The review stated that compensation is only ever due to the person entitled to be paid in accordance with a relevant AFCA determination, and practical difficulties arise when compensation is due to a defunct entity, such as deregistered corporate entities and corporate trustees of SMSFs or wound-up SMSFs.

“The CSLR has encountered several claims with AFCA determinations where awards have been made in favour of a corporate trustee for an SMSF. However, complications arise when the corporate trustee has been deregistered,” the review said.

“The CSLR lacks the discretion under the legislation to deviate from the terms of the AFCA determination. Under the Corporations Act, any money owed to a deregistered company in its capacity as trustee for a trust or superannuation fund vests with ASIC.

“Consequently, the scheme is obligated to transfer compensation payments to ASIC’s unclaimed monies team. The ultimate beneficiaries of the SMSF are then required to request these funds from ASIC.”

It continued that this process is notably cumbersome and lengthy for claimants, many of whom have already endured several years seeking resolution from the financial firm, followed by AFCA, and now CSLR.

“The additional step of engaging with ASIC’s unclaimed monies team further prolongs their wait for compensation. A similar issue arises in relation to claims with AFCA determinations where awards have been made in favour of a corporate entity that has since been deregistered,” it said.

It added that where claims are made with AFCA and a determination finds in favour of an SMSF with individual trustees, and that SMSF has since been wound up, this can present complications for the CSLR.

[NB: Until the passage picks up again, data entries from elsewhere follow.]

-- ==== Sys2Proof/Machine/Control.lean ====
section
/-! DEFINITION. Prefix words, branches, the divergence stack, thread exit, reform and software traps: majors 0x7E, 0x7F and
0x40 to 0x45 (spec/01 R28; spec/02 R37, R39; spec/04_scalar_and_control_instructions.md R96 to R106; spec/06 R147 to R152). -/
namespace Sys2Proof.Machine

/-! ## Prefix words (R28) -/

/-- A PFX word: it may only come first in a unit (R28). -/
def execPfx (k : BitVec 3) (z : BitVec 1) (m : BitVec 3) (c : BitVec 7) (x : BitVec 3) (s : State) : Out :=
  withUnit s fun u G =>
    if u.pfx.isSome ∨ u.limm.isSome then .next (s.trapUnit G u 0x01#8 0)
    else .next { s with cur := some { u with pfx := some (0x7E#7 ++ k ++ z ++ m ++ c ++ x ++ 0#8), pc := u.pc + 4#56 } }

/-- A LIMM word: at most one, after any PFX (R28, R39). -/
def execLimm (h : BitVec 25) (s : State) : Out :=
  withUnit s fun u G =>
    if u.limm.isSome then .next (s.trapUnit G u 0x01#8 0)
    else .next { s with cur := some { u with limm := some h, pc := u.pc + 4#56 } }

/-! ## Shared control operations -/

/-- The unit record of the control majors: no prefix, no latch. -/
def ctlUnit (limm : Bool) (names : List (BitVec 7 × Nat)) : Unit := { pfx := false, limm := limm, latch := false, names := names }

/-- The B-format target (R36), none outside 0 to 2^56 - 1 (R96), and the address it would have. -/
def bTarget (c : Cur) (o : BitVec 14) : Option (BitVec 56) × Nat :=
  let t : Int := (c.pc.toNat : Int) + 4 * (immS c o).toInt
  (if 0 ≤ t ∧ t < 2 ^ 56 then some (BitVec.ofInt 56 t) else none, (BitVec.ofInt 64 t).toNat)

/-- The lanes of a group in the columns of a quad position. -/
def Group.lanesIn (G : Group) (pos : Nat) (cols : BitVec 4) : BitVec 64 :=
  laneMask G.threads.length fun l => match G.thread l with
    | some t => t.live && t.inCols pos cols
    | none => false

/-- A frame for one sequencer that stands in TRAP already, with no lane parked anew. -/
def State.trapSeq (s : State) (G : Group) (q : Seq) (t : TrapInfo) : State := match G.level with
  | .M => s.deviceFatal 1
  | _ =>
    let s0 := s.comeHome G.gctx
    let H := (((s0.group G.gctx).getD G).redirectCols q.pos q.own).setSeq { q with st := .trap, wait := .none, pc := t.pc }
    (s0.setGroup H).addFrame (s0.frameOf H [q.id] t)

/-- A quad cause in one sequencer (R360, R366). -/
def State.trapQuad (s : State) (g id : Nat) (cause : BitVec 8) (code : Nat) (pc : BitVec 56) (word : BitVec 32) : State :=
  match s.group g with
  | none => s
  | some G => match G.seq id with
    | none => s
    | some q =>
      let m := laneMask G.threads.length fun l => G.activeIn q l
      s.takeTrap G [q] m false ⟨cause, false, 0#8, 0, m, code, pc, word⟩

/-! ## Quads left without lanes (R101, R148, R149) -/

/-- If all of a quad's own lanes are gone, a fragment of it takes its place as the quad (R148). -/
def Group.promote (G : Group) (pos : Nat) : Group :=
  if G.seqs.any fun q => q.pos == pos && !q.frag && decide (q.st ≠ .done) then G
  else match G.seqs.find? fun q => q.pos == pos && q.frag && decide (q.st ≠ .done) with
    | some f => G.setSeq { f with frag := false }
    | none => G

/-- A group or a team without a thread ends (R136, R149); a live one keeps only its live sequencers. -/
def State.settleGroup (s : State) (g : Nat) : State := match s.group g with
  | none => s
  | some G =>
    let H := { G with seqs := G.liveSeqs }
    if H.seqs.isEmpty then
      let s1 := (s.comeHome g).groupGone G
      match G.team with
      | none => s1
      | some k => if s1.teamLive k = 0 then s1.endTeam k false else s1.checkBars k
    else
      let s1 := s.setGroup H
      match G.team with
      | none => s1
      | some k => s1.checkBars k

/-- resume_pop of a sequencer (R101, R148): `fromJoin` for a `join`, otherwise for a unit that left no active lane. A refill
trap outside `join` leaves the sequencer to run resume_pop when it resumes. When a refill trap ends the loop, the entries without
survivors that the loop has passed still stand on the stack of a `join`, since traps are precise, and are gone otherwise; the lanes of
a frame outside `join` are those that the sequencer owns and no other live sequencer does, since what spilled entries hold is in
software's memory (DESIGN CHOICE, log entry 46). -/
def State.resumePop (s : State) (g id : Nat) (fromJoin : Bool) (unitPc : BitVec 56) (word : BitVec 32) : State :=
  match s.group g with
  | none => s
  | some G => match G.seq id with
    | none => s
    | some q => match G.pop q fromJoin with
      | .go r => s.setGroup (G.setSeq { r with st := .run, wait := .none, popNext := false, ready := s.now + 1 })
      | .join st => s.setGroup (G.setSeq { q with stack := st, st := .jwait, popNext := !fromJoin })
      | .dead => s.setGroup ((G.setSeq { q with st := .done, own := 0#4, active := 0#4 }).promote q.pos)
      | .refill =>
        if fromJoin then s.trapQuad g id 0x11#8 0 unitPc word
        else
          let held := G.lanesIn q.pos (q.own &&& ~~~(G.othersOwn q))
          s.trapSeq G { q with popNext := true, stack := [] } ⟨0x11#8, false, 0#8, 0, held, 0, unitPc, word⟩

/-- What a unit makes of one of its sequencers: it goes on, it takes the divergence-depth trap, or it has no active lane and
pops. -/
inductive QuadOut where
  | go (q : Seq)
  | deep
  | pop (q : Seq)
deriving DecidableEq, Repr

/-- A pushed entry, or none on a full stack (R97). -/
def Seq.push (q : Seq) (es : List (BitVec 64)) : Option Seq :=
  if 16 < q.stack.length + es.length then none else some { q with stack := es ++ q.stack }

/-- One sequencer's outcome applied (R97 to R101). -/
def State.applyQuad (s : State) (c : Cur) (id : Nat) (o : QuadOut) : State := match o with
  | .go q => match s.group c.gctx with
    | some G => s.setGroup (G.setSeq { q with ready := s.now + 1 })
    | none => s
  | .deep => s.trapQuad c.gctx id 0x10#8 0 c.unitPc c.word
  | .pop q => match s.group c.gctx with
    | some G => (s.setGroup (G.setSeq q)).resumePop c.gctx id false c.unitPc c.word
    | none => s

/-- Numbers listed once each, at their first place. -/
def onceEach : List Nat → List Nat
  | [] => []
  | i :: is => i :: (onceEach is).filter fun j => j != i

/-- A unit's outcome in each of its sequencers, in order. -/
def State.applyQuads (s : State) (c : Cur) : List Nat → (Group → Seq → QuadOut) → State
  | [], _ => s
  | i :: is, f => match s.group c.gctx with
    | none => s
    | some G => match G.seq i with
      | none => s.applyQuads c is f
      | some q => (s.applyQuad c i (f G q)).applyQuads c is f

/-- The sequencer of a unit goes on at an address. -/
def Seq.at (q : Seq) (pc : BitVec 56) : QuadOut := .go { q with pc := pc }

/-- A control instruction without register operands or lane faults: the checks of the unit, then each quad's outcome. -/
def quadUnit (u : Unit) (f : Cur → Group → Seq → QuadOut) (s : State) : Out :=
  withUnit s fun c G => match u.check G c with
    | some cause => .next (s.trapUnit G c cause 0)
    | none => .next ((s.applyQuads c (onceEach c.seqs) (f c)).endUnit.settleGroup c.gctx)

/-- A control instruction with a B-format target (R96): a target out of range faults every issuing lane. -/
def branchUnit (o : BitVec 14) (f : BitVec 56 → Cur → Group → Seq → QuadOut) (s : State) : Out :=
  withUnit s fun c G => match (ctlUnit true []).check G c with
    | some cause => .next (s.trapUnit G c cause 0)
    | none => match bTarget c o with
      | (some t, _) => .next ((s.applyQuads c (onceEach c.seqs) (f t c)).endUnit)
      | (none, a) => .next (s.takeTrap G (G.issuing c) (G.k0 c) false ⟨0x04#8, false, 0#8, a, G.k0 c, 0, c.unitPc, c.word⟩).endUnit
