/-- A group is blocked (R173): every live quad waits in a claim, at a barrier, in a channel, or in CWAIT or JWAIT. -/
def Group.blocked (G : Group) : Bool := G.liveSeqs.all fun q => match q.st with
  | .cwait => true
  | .jwait => true
  | .run => (match q.wait with
    | .none => false
    | .engine => false
    | .stall => false
    | .home => false
    | .flags _ => false
    | _ => true)
  | _ => false

/-- A team is blocked. -/
def State.teamBlocked (s : State) (k : Nat) : Bool := !(s.teamGroups k).isEmpty && (s.teamGroups k).all Group.blocked

/-- The claims of a team leave the queue and trap at their `rclaim` (R173). -/
def State.trapClaims (s : State) (k : Nat) : State :=
  let mine := s.live.claims.filter fun c => match s.group c.gctx with
    | some G => G.team == some k
    | none => false
  let s1 := { s with live := { s.live with claims := s.live.claims.filter fun c => !(mine.any fun m => m.gctx == c.gctx) } }
  let s2 := mine.foldl (fun t cl => match t.group cl.gctx with
    | none => t
    | some G =>
      let qs := G.seqs.filter fun q => q.wait.isClaim
      let m := laneMask G.threads.length fun l => qs.any fun q => G.activeIn q l
      match qs with
      | [] => t
      | q :: _ => t.takeTrap G qs m false ⟨0x15#8, false, 0#8, 0, m, cl.n, q.pc, 0xA0DF0000#32 + BitVec.ofNat 32 (cl.n / 8)⟩) s1
  s2.grantClaims

/-- `CLAIM_DEADLOCK` (R173): a team that has stayed blocked for 65,536 live cycles, while the pool never rose. -/
def execClaimDeadlock (k : Nat) (s : State) : Out := match s.team k with
  | none => .next s
  | some T =>
    if 65536 ≤ T.blocked ∧ s.teamBlocked k = true ∧ (s.live.claims.any fun c => match s.group c.gctx with
        | some G => G.team == some k
        | none => false) = true then
      .next ((s.setTeam { T with blocked := 0 }).trapClaims k)
    else .next s

/-! ## Channels (R175 to R180) -/

/-- Where a channel operation goes: a channel of a resident team, a team whose context is not live, a team on another core, or a
team that has ended (R177). -/
inductive ChTarget where
  | here (slot ch : Nat)
  | away
  | elsewhere
  | ended
deriving DecidableEq, Repr

/-- The target of a channel number and a rank (R175, R177). -/
def State.chTarget (s : State) (T : Team) (ch rank : Nat) : ChTarget :=
  if ch < 48 then .here T.slot ch
  else match s.peer T rank with
    | .here k => .here k (ch - 48)
    | .away => .away
    | .elsewhere => .elsewhere
    | .ended => .ended

/-- A channel of a team on another core takes an entry now, or counts as full (R177): which of them is free (log entry 2). -/
def State.farRoom (s : State) : Bool × State := let (n, t) := s.choose
  (n % 2 == 1, t)

/-- A channel of a resident team. -/
def State.chan (s : State) (k j : Nat) : Option Chan := (s.team k).bind fun T => T.chans.getD j none

/-- The channel has a free slot. -/
def Chan.room (h : Chan) : Bool := decide (h.count < h.depth)

/-- An entry written at the tail of a channel with a free slot (R177): its words are bytes of the team's scratch, each written by the lane
that sends it (R175), and what is visible to the senders goes with the entry (R180). -/
def State.chPut (s : State) (k j : Nat) (e : List PWord) (by_ : Nat → AgentId) : State := match s.team k, s.chan k j with
  | some T, some h =>
    let i := (h.head + h.count) % h.depth
    let words : List (AgentId × Loc × List Byte) := (List.range 64).map fun l => (by_ l, Loc.scratch k (h.base + 256 * i + 4 * l), natLe 4 (e.getD l pzero).val.toNat)
    let h1 := { h with count := h.count + 1, poisons := h.poisons.set i (laneMask 64 fun l => (e.getD l pzero).poison) }
    let s1 := ((s.setTeam { T with chans := T.chans.set j (some h1) }).remember {} words).clearView (.entry T.uid j i)
    ({ s1 with scr := memWrite s1.scr (T.scrBase + h.base + 256 * i) (words.flatMap (·.2.2)) } : State).flow (words.map (·.1)) [.entry T.uid j i]
  | _, _ => s

/-- The lanes that send an entry: a lane that sends no word of its own leaves its place to the lowest lane that does. -/
def State.senders (s : State) (G : Group) (m : BitVec 64) (l : Nat) : AgentId :=
  (s.laneAgent G (if m.getLsbD l then l else (lowest m).getD 0)).id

“Given the passage of time between the time the AFCA determination was issued and the time a claim is made with the CSLR, it often results in claimants not being in possession of relevant documentation such as trust deeds, SMSF tax returns and other documents and results in the scheme experiencing challenges and delays identifying beneficiaries and ultimately making compensation payments,” it said.

The review said the CSLR recognises the need for a more streamlined and efficient process to alleviate the burden on claimants.

“It is recommended that consideration be given to potential adjustments and procedural improvements to expedite the resolution of claims and provide the scheme with sufficient discretion to, in appropriate circumstances, deviate from the terms of the AFCA determination, particularly concerning the direction of compensation payments,” it stated.